Exercise aim
List every line in this data where the string "range" occurs.

Task inputs
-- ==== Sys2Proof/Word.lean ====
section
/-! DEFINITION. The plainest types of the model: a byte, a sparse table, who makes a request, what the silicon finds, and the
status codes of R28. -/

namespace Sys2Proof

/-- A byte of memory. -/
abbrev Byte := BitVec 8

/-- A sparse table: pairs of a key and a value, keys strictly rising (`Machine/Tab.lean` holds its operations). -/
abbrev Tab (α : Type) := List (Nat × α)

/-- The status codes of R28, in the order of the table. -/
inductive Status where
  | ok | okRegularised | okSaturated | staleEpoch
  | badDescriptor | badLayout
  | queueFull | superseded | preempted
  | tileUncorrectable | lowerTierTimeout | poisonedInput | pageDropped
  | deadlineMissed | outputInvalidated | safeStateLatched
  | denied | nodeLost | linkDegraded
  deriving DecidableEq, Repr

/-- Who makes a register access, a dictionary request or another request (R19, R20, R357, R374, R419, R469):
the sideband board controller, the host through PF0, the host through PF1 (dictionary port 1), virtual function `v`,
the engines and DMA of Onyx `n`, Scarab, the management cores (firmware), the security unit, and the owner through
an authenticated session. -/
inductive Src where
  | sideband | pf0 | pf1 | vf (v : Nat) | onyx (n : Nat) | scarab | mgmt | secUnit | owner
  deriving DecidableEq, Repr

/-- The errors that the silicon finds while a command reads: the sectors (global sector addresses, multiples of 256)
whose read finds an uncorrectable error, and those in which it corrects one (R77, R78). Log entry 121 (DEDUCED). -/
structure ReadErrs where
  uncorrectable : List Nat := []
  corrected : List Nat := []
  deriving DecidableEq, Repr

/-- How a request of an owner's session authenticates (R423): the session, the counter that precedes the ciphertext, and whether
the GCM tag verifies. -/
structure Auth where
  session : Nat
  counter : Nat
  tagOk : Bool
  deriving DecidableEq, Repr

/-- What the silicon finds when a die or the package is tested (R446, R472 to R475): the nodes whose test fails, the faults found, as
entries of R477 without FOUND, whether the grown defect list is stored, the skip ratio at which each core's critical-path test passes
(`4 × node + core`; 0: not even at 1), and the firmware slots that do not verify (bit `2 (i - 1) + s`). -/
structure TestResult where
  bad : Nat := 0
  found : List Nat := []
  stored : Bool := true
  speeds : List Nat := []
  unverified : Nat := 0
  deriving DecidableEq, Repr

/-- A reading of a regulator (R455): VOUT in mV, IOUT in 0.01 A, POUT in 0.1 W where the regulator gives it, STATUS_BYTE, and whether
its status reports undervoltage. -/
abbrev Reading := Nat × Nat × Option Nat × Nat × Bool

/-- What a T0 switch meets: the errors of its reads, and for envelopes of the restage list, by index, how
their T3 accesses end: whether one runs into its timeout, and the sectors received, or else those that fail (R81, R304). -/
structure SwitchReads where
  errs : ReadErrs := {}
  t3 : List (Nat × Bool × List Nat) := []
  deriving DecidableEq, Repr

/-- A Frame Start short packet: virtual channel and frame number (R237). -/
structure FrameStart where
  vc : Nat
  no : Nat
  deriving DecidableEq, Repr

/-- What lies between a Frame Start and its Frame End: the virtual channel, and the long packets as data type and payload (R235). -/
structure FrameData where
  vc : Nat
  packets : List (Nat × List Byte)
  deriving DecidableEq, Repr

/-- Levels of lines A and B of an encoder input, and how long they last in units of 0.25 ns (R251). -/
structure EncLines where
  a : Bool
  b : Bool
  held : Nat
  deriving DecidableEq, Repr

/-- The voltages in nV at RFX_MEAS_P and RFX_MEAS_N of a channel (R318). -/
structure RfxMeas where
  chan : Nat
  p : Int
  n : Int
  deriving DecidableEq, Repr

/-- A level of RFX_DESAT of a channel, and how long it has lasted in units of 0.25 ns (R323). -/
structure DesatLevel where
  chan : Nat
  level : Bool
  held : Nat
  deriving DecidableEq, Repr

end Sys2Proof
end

...

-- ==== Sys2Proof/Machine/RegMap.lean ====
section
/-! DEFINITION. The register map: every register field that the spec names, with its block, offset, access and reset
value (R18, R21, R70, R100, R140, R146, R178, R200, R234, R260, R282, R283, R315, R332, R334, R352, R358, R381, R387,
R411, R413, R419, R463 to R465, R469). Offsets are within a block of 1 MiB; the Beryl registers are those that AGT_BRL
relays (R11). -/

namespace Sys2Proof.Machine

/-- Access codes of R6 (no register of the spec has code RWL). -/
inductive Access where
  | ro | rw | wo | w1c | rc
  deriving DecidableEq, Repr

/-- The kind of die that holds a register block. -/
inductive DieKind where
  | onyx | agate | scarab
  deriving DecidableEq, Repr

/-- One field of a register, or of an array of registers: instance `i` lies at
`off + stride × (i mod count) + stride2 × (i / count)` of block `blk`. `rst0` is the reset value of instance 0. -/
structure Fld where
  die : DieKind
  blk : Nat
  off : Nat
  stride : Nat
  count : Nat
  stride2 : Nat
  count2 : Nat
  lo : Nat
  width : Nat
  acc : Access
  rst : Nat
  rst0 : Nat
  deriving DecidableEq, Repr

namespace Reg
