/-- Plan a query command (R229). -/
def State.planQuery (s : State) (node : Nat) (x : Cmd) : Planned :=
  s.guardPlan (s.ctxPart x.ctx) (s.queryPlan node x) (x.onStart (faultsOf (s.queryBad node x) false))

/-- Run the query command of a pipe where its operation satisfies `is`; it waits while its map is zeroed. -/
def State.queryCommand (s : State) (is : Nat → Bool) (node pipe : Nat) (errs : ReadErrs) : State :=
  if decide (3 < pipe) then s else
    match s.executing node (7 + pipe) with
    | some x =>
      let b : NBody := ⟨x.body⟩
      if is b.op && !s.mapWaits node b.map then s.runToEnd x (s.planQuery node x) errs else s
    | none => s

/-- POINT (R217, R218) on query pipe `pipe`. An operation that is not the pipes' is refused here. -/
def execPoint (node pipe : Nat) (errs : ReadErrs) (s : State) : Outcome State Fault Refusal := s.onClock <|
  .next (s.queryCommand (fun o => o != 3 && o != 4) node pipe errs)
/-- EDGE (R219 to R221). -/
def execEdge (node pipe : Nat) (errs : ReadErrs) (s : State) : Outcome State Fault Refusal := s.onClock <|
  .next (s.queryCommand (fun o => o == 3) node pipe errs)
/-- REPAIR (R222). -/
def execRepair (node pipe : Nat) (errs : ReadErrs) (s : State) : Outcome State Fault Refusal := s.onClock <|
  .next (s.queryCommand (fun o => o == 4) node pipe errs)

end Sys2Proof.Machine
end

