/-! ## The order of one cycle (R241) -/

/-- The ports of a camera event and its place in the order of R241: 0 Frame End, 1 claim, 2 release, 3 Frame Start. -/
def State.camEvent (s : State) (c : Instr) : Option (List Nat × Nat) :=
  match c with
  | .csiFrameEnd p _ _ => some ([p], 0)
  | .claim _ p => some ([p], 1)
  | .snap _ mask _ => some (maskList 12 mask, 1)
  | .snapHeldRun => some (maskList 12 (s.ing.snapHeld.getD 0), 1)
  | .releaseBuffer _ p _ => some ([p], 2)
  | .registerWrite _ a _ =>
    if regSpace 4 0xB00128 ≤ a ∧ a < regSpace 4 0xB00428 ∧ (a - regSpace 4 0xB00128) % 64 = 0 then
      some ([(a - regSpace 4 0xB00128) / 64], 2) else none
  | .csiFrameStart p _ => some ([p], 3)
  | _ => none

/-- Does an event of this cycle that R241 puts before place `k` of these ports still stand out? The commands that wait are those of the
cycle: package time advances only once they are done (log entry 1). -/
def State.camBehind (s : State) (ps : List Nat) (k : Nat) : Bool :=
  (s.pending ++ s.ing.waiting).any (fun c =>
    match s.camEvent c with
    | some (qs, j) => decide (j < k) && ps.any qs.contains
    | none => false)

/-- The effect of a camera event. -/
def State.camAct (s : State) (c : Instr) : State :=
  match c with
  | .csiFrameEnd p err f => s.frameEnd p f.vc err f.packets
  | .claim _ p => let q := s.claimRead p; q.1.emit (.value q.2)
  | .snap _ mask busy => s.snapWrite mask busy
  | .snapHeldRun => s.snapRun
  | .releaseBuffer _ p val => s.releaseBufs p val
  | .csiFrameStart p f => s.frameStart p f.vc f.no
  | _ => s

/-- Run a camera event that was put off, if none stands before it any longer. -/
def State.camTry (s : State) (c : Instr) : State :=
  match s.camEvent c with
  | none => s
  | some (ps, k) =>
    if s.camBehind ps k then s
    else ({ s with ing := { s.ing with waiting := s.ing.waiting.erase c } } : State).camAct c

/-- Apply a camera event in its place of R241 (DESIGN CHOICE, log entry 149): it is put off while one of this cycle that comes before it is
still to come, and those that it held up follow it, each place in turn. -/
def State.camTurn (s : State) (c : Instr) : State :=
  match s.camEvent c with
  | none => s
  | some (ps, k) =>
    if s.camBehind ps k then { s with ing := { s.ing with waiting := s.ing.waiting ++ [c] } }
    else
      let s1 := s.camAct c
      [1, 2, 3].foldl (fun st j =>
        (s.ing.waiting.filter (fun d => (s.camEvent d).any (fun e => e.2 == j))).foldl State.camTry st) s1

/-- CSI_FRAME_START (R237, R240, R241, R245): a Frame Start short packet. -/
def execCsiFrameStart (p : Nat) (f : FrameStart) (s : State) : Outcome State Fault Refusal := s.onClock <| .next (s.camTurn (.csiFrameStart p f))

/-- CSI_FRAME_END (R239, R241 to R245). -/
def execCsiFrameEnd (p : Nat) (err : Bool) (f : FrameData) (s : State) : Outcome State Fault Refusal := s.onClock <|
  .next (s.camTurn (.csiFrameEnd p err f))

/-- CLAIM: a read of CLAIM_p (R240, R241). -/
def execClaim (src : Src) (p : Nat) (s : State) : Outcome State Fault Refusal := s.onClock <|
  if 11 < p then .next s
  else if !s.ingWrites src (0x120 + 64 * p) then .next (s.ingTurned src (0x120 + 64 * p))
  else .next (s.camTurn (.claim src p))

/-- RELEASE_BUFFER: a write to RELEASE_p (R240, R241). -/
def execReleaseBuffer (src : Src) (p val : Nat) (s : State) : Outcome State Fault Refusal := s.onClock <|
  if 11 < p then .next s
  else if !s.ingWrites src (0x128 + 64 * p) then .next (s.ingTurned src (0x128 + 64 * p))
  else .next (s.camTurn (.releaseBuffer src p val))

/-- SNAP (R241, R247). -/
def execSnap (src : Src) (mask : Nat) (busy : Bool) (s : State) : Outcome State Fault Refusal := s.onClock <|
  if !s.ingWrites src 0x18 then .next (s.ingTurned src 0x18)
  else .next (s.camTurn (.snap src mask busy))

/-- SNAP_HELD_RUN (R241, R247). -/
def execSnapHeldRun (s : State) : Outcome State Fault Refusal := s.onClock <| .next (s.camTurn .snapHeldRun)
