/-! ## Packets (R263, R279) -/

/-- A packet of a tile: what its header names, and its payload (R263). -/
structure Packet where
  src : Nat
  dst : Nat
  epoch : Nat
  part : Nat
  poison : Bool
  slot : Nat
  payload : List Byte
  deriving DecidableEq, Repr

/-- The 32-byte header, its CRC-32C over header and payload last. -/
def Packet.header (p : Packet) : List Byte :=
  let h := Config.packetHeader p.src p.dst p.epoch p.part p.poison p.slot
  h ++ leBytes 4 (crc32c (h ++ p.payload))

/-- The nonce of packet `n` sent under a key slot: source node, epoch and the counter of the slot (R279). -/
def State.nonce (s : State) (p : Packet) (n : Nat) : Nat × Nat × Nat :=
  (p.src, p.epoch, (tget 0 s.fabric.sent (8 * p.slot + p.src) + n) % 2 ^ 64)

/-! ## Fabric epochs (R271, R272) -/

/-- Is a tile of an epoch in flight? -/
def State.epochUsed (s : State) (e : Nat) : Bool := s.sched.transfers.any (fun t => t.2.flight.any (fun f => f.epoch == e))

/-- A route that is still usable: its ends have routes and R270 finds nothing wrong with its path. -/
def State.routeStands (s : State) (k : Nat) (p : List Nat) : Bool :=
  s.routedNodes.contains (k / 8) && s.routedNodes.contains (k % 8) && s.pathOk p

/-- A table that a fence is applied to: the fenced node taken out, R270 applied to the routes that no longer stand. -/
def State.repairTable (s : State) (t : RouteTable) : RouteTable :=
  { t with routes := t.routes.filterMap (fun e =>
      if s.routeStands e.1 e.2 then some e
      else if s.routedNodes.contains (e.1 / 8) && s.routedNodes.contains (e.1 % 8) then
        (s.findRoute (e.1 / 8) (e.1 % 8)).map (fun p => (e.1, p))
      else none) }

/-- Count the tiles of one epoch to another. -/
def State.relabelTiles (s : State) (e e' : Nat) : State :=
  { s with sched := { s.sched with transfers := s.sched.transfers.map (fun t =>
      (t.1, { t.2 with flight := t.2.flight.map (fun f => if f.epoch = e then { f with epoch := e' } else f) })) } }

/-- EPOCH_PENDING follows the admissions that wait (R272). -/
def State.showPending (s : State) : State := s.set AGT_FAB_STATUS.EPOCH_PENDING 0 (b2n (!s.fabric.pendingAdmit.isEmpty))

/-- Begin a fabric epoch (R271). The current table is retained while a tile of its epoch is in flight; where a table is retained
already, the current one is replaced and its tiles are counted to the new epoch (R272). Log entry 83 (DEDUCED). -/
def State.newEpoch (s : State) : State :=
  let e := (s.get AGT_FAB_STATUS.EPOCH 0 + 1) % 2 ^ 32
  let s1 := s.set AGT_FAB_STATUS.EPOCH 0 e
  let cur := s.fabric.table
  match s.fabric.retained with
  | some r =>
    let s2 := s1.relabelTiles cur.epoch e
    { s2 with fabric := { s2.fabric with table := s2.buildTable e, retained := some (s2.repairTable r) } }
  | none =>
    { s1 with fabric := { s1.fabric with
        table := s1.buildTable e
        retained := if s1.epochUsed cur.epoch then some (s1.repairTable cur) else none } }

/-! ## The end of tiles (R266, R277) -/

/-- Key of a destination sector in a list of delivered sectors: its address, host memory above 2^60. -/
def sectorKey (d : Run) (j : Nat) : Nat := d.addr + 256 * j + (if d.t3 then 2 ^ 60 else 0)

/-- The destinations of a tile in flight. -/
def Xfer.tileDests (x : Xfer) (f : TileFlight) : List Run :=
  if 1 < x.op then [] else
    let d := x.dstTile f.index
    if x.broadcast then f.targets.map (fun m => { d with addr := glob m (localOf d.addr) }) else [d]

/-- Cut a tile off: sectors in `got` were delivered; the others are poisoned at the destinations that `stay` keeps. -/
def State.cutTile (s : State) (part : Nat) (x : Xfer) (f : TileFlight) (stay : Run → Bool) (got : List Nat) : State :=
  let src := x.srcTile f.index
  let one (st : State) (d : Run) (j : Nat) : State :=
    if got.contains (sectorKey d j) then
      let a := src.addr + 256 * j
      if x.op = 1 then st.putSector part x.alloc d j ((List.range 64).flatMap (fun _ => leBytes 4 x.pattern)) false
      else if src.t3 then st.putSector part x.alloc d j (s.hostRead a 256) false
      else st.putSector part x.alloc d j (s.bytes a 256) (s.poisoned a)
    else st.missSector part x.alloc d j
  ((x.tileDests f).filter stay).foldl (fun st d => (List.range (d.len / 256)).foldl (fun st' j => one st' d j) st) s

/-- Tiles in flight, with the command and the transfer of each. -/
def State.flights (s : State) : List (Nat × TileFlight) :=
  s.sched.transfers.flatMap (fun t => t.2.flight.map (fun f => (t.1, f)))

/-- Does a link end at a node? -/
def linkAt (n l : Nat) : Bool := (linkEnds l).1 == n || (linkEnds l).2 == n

Answer box
      if x.op = 1 then st.putSector part x.alloc d j ((List.range 64).flatMap (fun _ => leBytes 4 x.pattern)) false
  ((x.tileDests f).filter stay).foldl (fun st d => (List.range (d.len / 256)).foldl (fun st' j => one st' d j) st) s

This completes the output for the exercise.